Scan the records for the string "TlbUse"; copy each line where it occurs.

(Saved entries)
== Segment start ==

-- ==== Sys2Proof/Decode.lean ====
section
/-!
DEFINITION. The encoding: formats (03_encoding.md R57, R61), the opcode map (04_opcode_map.md), the decoder, total on any
word and rejecting by name, and after it the encoder, written from the same tables.
-/
namespace Sys2Proof

/-- R71, R84: why a word is undecodable. -/
inductive DecodeError where
  | reservedMajor | reservedMinor | reservedField | reservedCode | illFormed
deriving DecidableEq, Repr

def b1 (b : Bool) : BitVec 1 := if b then 1 else 0
/-- A 2-bit field above a 1-bit field. -/
def hi2 (h : BV2) (l : BitVec 1) : BV3 := h ++ l
/-- Two 2-bit fields. -/
def two2 (h l : BV2) : BV4 := h ++ l
/-- R86: the field d of major `0x08`. -/
def loopD (op : BV2) (k : Bool) : BitVec 5 := op ++ b1 k ++ (0 : BV2)
/-- R96: the immediate of a shift. -/
def shImm (op : BV2) (sh : BV6) : Imm13 := op ++ (0 : BitVec 5) ++ sh
/-- R62: a field that names a predicate or a mask; bits 4:3 must be zero. -/
def low3 (f : BitVec 5) : Option BV3 := if f.extractLsb' 3 2 == 0 then some (f.extractLsb' 0 3) else none
/-- R90, R220: a 4-bit number in a 5-bit field whose top bit is reserved. -/
def low4 (f : BitVec 5) : Option BV4 := if f.extractLsb' 4 1 == 0 then some (f.extractLsb' 0 4) else none

def Scope.code : Scope → BV2 | .core => 0 | .cl => 1 | .pk => 2 | .sy => 3
def Scope.ofCode (c : BV2) : Scope := match c.toNat with | 0 => .core | 1 => .cl | 2 => .pk | _ => .sy
def IntTy.code : IntTy → BV3 | .i64 => 0 | .i32 => 1 | .z32 => 2 | .q => 3
def IntTy.ofCode (c : BV3) : Option IntTy := match c.toNat with | 0 => some .i64 | 1 => some .i32 | 2 => some .z32 | 3 => some .q | _ => none
def VTy.code : VTy → BV3 | .i32 => 0 | .z32 => 1 | .i64 => 2
def VTy.ofCode (c : BV3) : Option VTy := match c.toNat with | 0 => some .i32 | 1 => some .z32 | 2 => some .i64 | _ => none
def FTy.code : FTy → BV3 | .f32 => 0 | .bf16 => 1 | .f16 => 2 | .e4m3 => 3 | .e5m2 => 4 | .e3m2 => 5 | .e2m3 => 6 | .e2m1 => 7
def FTy.ofCode (c : BV3) : FTy := match c.toNat with | 0 => .f32 | 1 => .bf16 | 2 => .f16 | 3 => .e4m3 | 4 => .e5m2 | 5 => .e3m2 | 6 => .e2m3 | _ => .e2m1
def NTy.code : NTy → BV3 | .mi8 => 0 | .bf16 => 1 | .f16 => 2 | .e4m3 => 3 | .e5m2 => 4 | .e3m2 => 5 | .e2m3 => 6 | .e2m1 => 7
def NTy.ofCode (c : BV3) : NTy := match c.toNat with | 0 => .mi8 | 1 => .bf16 | 2 => .f16 | 3 => .e4m3 | 4 => .e5m2 | 5 => .e3m2 | 6 => .e2m3 | _ => .e2m1
def MTy.code : MTy → BV3 | .w => 0 | .bf16 => 1 | .f16 => 2 | .e4m3 => 3 | .e5m2 => 4 | .mi8 => 5 | .b => 6 | .h => 7
def MTy.ofCode (c : BV3) : MTy := match c.toNat with | 0 => .w | 1 => .bf16 | 2 => .f16 | 3 => .e4m3 | 4 => .e5m2 | 5 => .mi8 | 6 => .b | _ => .h
def RMode.code : RMode → BV3 | .rne => 0 | .rz => 1 | .ru => 2 | .rd => 3 | .rmm => 4 | .ro => 5 | .sr => 6
def RMode.ofCode (c : BV3) : Option RMode := match c.toNat with | 0 => some .rne | 1 => some .rz | 2 => some .ru | 3 => some .rd | 4 => some .rmm | 5 => some .ro | 6 => some .sr | _ => none
def RMode.of5 (f : BitVec 5) : Option RMode := match low3 f with | some c => RMode.ofCode c | none => none
def BHW.code : BHW → BV3 | .b => 0 | .h => 1 | .w => 2
def BHW.ofCode (c : BV3) : Option BHW := match c.toNat with | 0 => some .b | 1 => some .h | 2 => some .w | _ => none
def XMode.code : XMode → BV2 | .indexed => 0 | .scaled => 1 | .postInc => 2 | .offset => 3
def XMode.ofCode (c : BV2) : XMode := match c.toNat with | 0 => .indexed | 1 => .scaled | 2 => .postInc | _ => .offset
def MxFmt.code : MxFmt → BV3 | .e4m3 => 0 | .e5m2 => 1 | .e3m2 => 2 | .e2m3 => 3 | .e2m1 => 4 | .mi8 => 5
def MxFmt.ofCode (c : BV3) : Option MxFmt := match c.toNat with | 0 => some .e4m3 | 1 => some .e5m2 | 2 => some .e3m2 | 3 => some .e2m3 | 4 => some .e2m1 | 5 => some .mi8 | _ => none
/-- R99: the major of an `MMA` by its A format. -/
def MxFmt.major : MxFmt → BitVec 6 | .e4m3 => 0x20 | .e5m2 => 0x21 | .e3m2 => 0x22 | .e2m3 => 0x23 | .e2m1 => 0x24 | .mi8 => 0x25
def MmaFl.code : MmaFl → BV2 | .plain => 0 | .rot => 1 | .sparse => 2
def MmaFl.ofCode (c : BV2) : Option MmaFl := match c.toNat with | 0 => some .plain | 1 => some .rot | 2 => some .sparse | _ => none
/-- R192: the selector codes of `MSET`. -/
def MSel.code : MSel → BitVec 5 | .kvalid => 0 | .sparse => 1 | .metaBase => 2 | .ring => 3 | .acc k => (1 : BV2) ++ k
def MSel.ofCode (c : BitVec 5) : Option MSel :=
  match c.toNat with
  | 0 => some .kvalid | 1 => some .sparse | 2 => some .metaBase | 3 => some .ring
  | _ => if c.extractLsb' 3 2 == 1 then some (.acc (c.extractLsb' 0 3)) else none
/-- R88: the wait kind and the field c. -/
def Wait.kind : Wait → BV2 | .unbounded => 0 | .bounded _ => 1 | .attempt _ => 2
def Wait.cField : Wait → BitVec 5 | .unbounded => 0 | .bounded g => g | .attempt p => p.setWidth 5
def Wait.ofFields (k : BV2) (c : BitVec 5) : Option Wait :=
  match k.toNat with
  | 0 => if c == 0 then some .unbounded else none
  | 1 => some (.bounded c)
  | 2 => (match low3 c with | some p => some (.attempt p) | none => none)
  | _ => none
/-- R207: c and flags of `TWAIT`. -/
def TSel.cField : TSel → BitVec 5 | .tag _ => 0 | .all => 1
def TSel.flField : TSel → BV3 | .tag t => t | .all => 0
def TSel.ofFields (c : BitVec 5) (fl : BV3) : Option TSel :=
  match c.toNat with | 0 => some (.tag fl) | 1 => if fl == 0 then some .all else none | _ => none
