-- ==== Sys2Proof/Machine/State.lean ====
section
/-!
DEFINITION. The state of the device: plain data, one home for each register, each field's value after reset as its default.
INVENTORY.md lists every piece with the rule that names it; log 4 names the values the spec does not give.
-/
namespace Sys2Proof.Machine
open Sys2Proof

/-- A table by number; a number not listed reads as the default the accessor names (Machine/Ops.lean). -/
abbrev Tbl (α : Type) := List (Nat × α)

/-! ### Strands (03_encoding.md R63 to R68; 10_execution_model.md R243) -/

/-- R63: the 66-bit image of a `g` register. -/
structure GReg where
  data : W64 := 0
  s : Bool := false
  full : Bool := true
deriving DecidableEq, Repr

/-- R67: a vector register, 32 lanes of `w` and, in one word, their S. -/
structure VReg where
  w : Vector W32 32 := Vector.replicate 32 0
  s : BitVec 32 := 0
deriving DecidableEq, Repr

/-- R231: `FCSR`. -/
structure Fcsr where
  seed : W32 := 1
  ovf : Bool := false
  fen : BitVec 5 := 0
  frm : BV3 := 0
  fflags : BitVec 5 := 0
deriving DecidableEq, Repr

/-- R135: a hardware loop. -/
structure HwLoop where
  cnt : W32 := 0
  beg : BitVec 57 := 0
  fin : BitVec 57 := 0
deriving DecidableEq, Repr

/-- R73, R232: the trap registers. `XSTAT.BH` and `BSLOT` are read from the borrow record. -/
structure TrapRegs where
  cause : W64 := 0
  value : W64 := 0
  pc : W64 := 0
  vec : W64 := 0
  scratch : W64 := 0
  lv : Bool := false
  pf : Bool := false
  pp : Bool := false
deriving DecidableEq, Repr

/-- R192: a strand's engine state. -/
structure EngState where
  kvalid : BitVec 11 := 1024
  sparseM : BV2 := 0
  sparseN : BV4 := 0
  metaBase : W64 := 0
  ring : BV2 := 0
  acc : Vector (BitVec 14) 8 := Vector.replicate 8 0
deriving DecidableEq, Repr

/-- R119, R244: where a strand's private area lies. -/
structure PrivArea where
  core : Nat := 0
  off : Nat := 0
  size : Nat := 256
deriving DecidableEq, Repr

/-- R74: the issuer of an access: its core and partition, its privilege and private area. -/
structure Actor where
  core : Nat := 0
  part : Nat := 0
  priv : Bool := false
  priva : PrivArea := { }
deriving DecidableEq, Repr

/-- R259: a borrowed slot and its registers. R223 starts the `g` registers at 0 and is silent on the vector registers: the model starts
them at 0 too (DESIGN CHOICE, log 4). -/
structure Borrow where
  slot : Nat
  vcount : Nat
  g : Vector GReg 32 := Vector.replicate 32 { }
  v : Vector VReg 32 := Vector.replicate 32 { }
deriving DecidableEq, Repr

/-- R211, R255: who waits for a callee's reply. -/
structure Caller where
  dev : Nat := 0
  core : Nat := 0
  slot : Nat := 0
  req : Nat := 0
deriving DecidableEq, Repr

/-- R243, R247, R252: how a strand came to be. -/
inductive Role where
  | root | thief | gang (gid : Nat) | callee (caller : Caller)
deriving DecidableEq, Repr

/-- R393, R395: what a packet for another device will be answered by. -/
inductive FabKey where
  | req (id : Nat)
  | agg (core seq : Nat)
deriving DecidableEq, Repr

/-- R159: an access that used a dropped translation: the packet or request that carries it, its core, and what answers it where it goes to
another device. -/
structure TlbUse where
  id : Nat
  core : Nat
  key : Option FabKey := none
deriving DecidableEq, Repr

/-- A strand's whole context. -/
structure Strand where
  /-- the strand's identity, so that a late reply finds its own strand -/
  sid : Nat := 0
  pc : W64 := 0
  g : Vector GReg 32 := Vector.replicate 32 { }
  p : BitVec 8 := 1
  m : Vector W32 8 := (Vector.replicate 8 0).set 0 0xFFFFFFFF
  v : Vector VReg 32 := Vector.replicate 32 { }
  /-- R184: registers whose load has not wholly arrived -/
  vpend : BitVec 32 := 0
  valloc : BV6 := 0
  fcsr : Fcsr := { }
  loop0 : HwLoop := { }
  loop1 : HwLoop := { }
  repc : W32 := 0
  /-- R139: loop and repeat checks are suspended -/
  checksOff : Bool := false
  priv : Bool := false
  x : TrapRegs := { }
  hbi : W32 := 0
  /-- R284: the heartbeat counter -/
  hbc : W32 := 0
  /-- R284: it was set in this cycle, so it counts from the next one -/
  hbNew : Bool := true
  agage : BitVec 13 := 512
  /-- R75: the `AGAGE` that stood at the start of this cycle, where it has been written since -/
  agageOld : Option (BitVec 13) := none
  eng : EngState := { }
  /-- R191: an engine fault not yet reported -/
  meFault : Bool := false
  /-- R207: tags with a faulted command -/
  teFaulted : BitVec 8 := 0
  /-- R75: aggregated elements not yet acknowledged -/
  unackElems : Nat := 0
  /-- R144: direct writes not yet acknowledged -/
  unackWrites : Nat := 0
  /-- R159: accesses that used translations its `TLBINV`s dropped -/
  tlbWait : List TlbUse := []
  /-- R159: its `TLBINV`s by page, none for all pages, and the scope at which each has been performed -/
  tlbInvs : List (Option Nat × Scope) := []
  priva : PrivArea := { }
  borrow : Option Borrow := none
  role : Role := .root
  /-- the partition the strand runs in (R230 `PARTID`) -/
  part : Nat := 0
  /-- the job, by the number the model gives it -/
  job : Option Nat := none
deriving DecidableEq, Repr

/-- R240: what holds a strand. -/
inductive Hold where
  /-- R65: a register named by the next bundle is empty -/
  | regs
  /-- R191, R203, R275: a full matrix or transfer engine's queue, or both -/
  | meQueue | teQueue | queues
  /-- R64 -/
  | chainIn | chainOut
  /-- R221 -/
  | semp (n : Nat)
  /-- R225: the strands still awaited, and the cycle at which the wait ends -/
  | yield (others : List Nat) (limit : Nat)
  /-- R104, R165: the cycle at which the bundle takes effect -/
  | extended (until_ : Nat)
  /-- R328: a page walk, and a translation found in the cluster TLB, ready at that cycle -/
  | walk
  | tlbFill (until_ : Nat)
  /-- R380: accesses wait for a fill at the home of a line; the bundle is tried again at that cycle -/
  | homeBusy (until_ : Nat)
  /-- R142, R153: replies still to come -/
  | replies
  /-- R144, R161: acknowledgements; the bundle is issued again when they have come (R238) -/
  | acks
  /-- R207 -/
  | teDone
  /-- R202 -/
  | meDone
  /-- R222 -/
  | barrier (n : Nat)
  /-- R225 -/
  | gtime (t : W64)
  /-- R152: a sync access, by its request -/
  | syncWait (req : Nat)
  /-- R152: the access is sent again at that cycle -/
  | syncBusy (req : Nat) (at_ : Nat)
  /-- R209: a `QENQ`, by its request, and the cycle of its limit -/
  | qenq (req : Nat) (limit : Nat)
  | qenqRetry (req : Nat) (at_ : Nat) (limit : Nat)
  /-- R209: a `QDEQ`, its queue and its limit -/
  | qdeq (q : Nat) (limit : Nat)
  /-- R246: the spill of the oldest entry -/
  | spill (until_ : Nat)
  /-- R375: a `Send` that waits for a place -/
  | send
  /-- R141, R205: a transfer-engine range -/
  | scoreboard
  /-- R159: a `FENCE.tl` at a scope -/
  | tlb (sc : Scope)
  /-- R149, R224: departure by migration -/
  | depart
  /-- R245, R285: the strand is removed once its elements and engine commands are done -/
  | removed
deriving DecidableEq, Repr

== Segment end ==

Task output:
structure TlbUse where
  tlbWait : List TlbUse := []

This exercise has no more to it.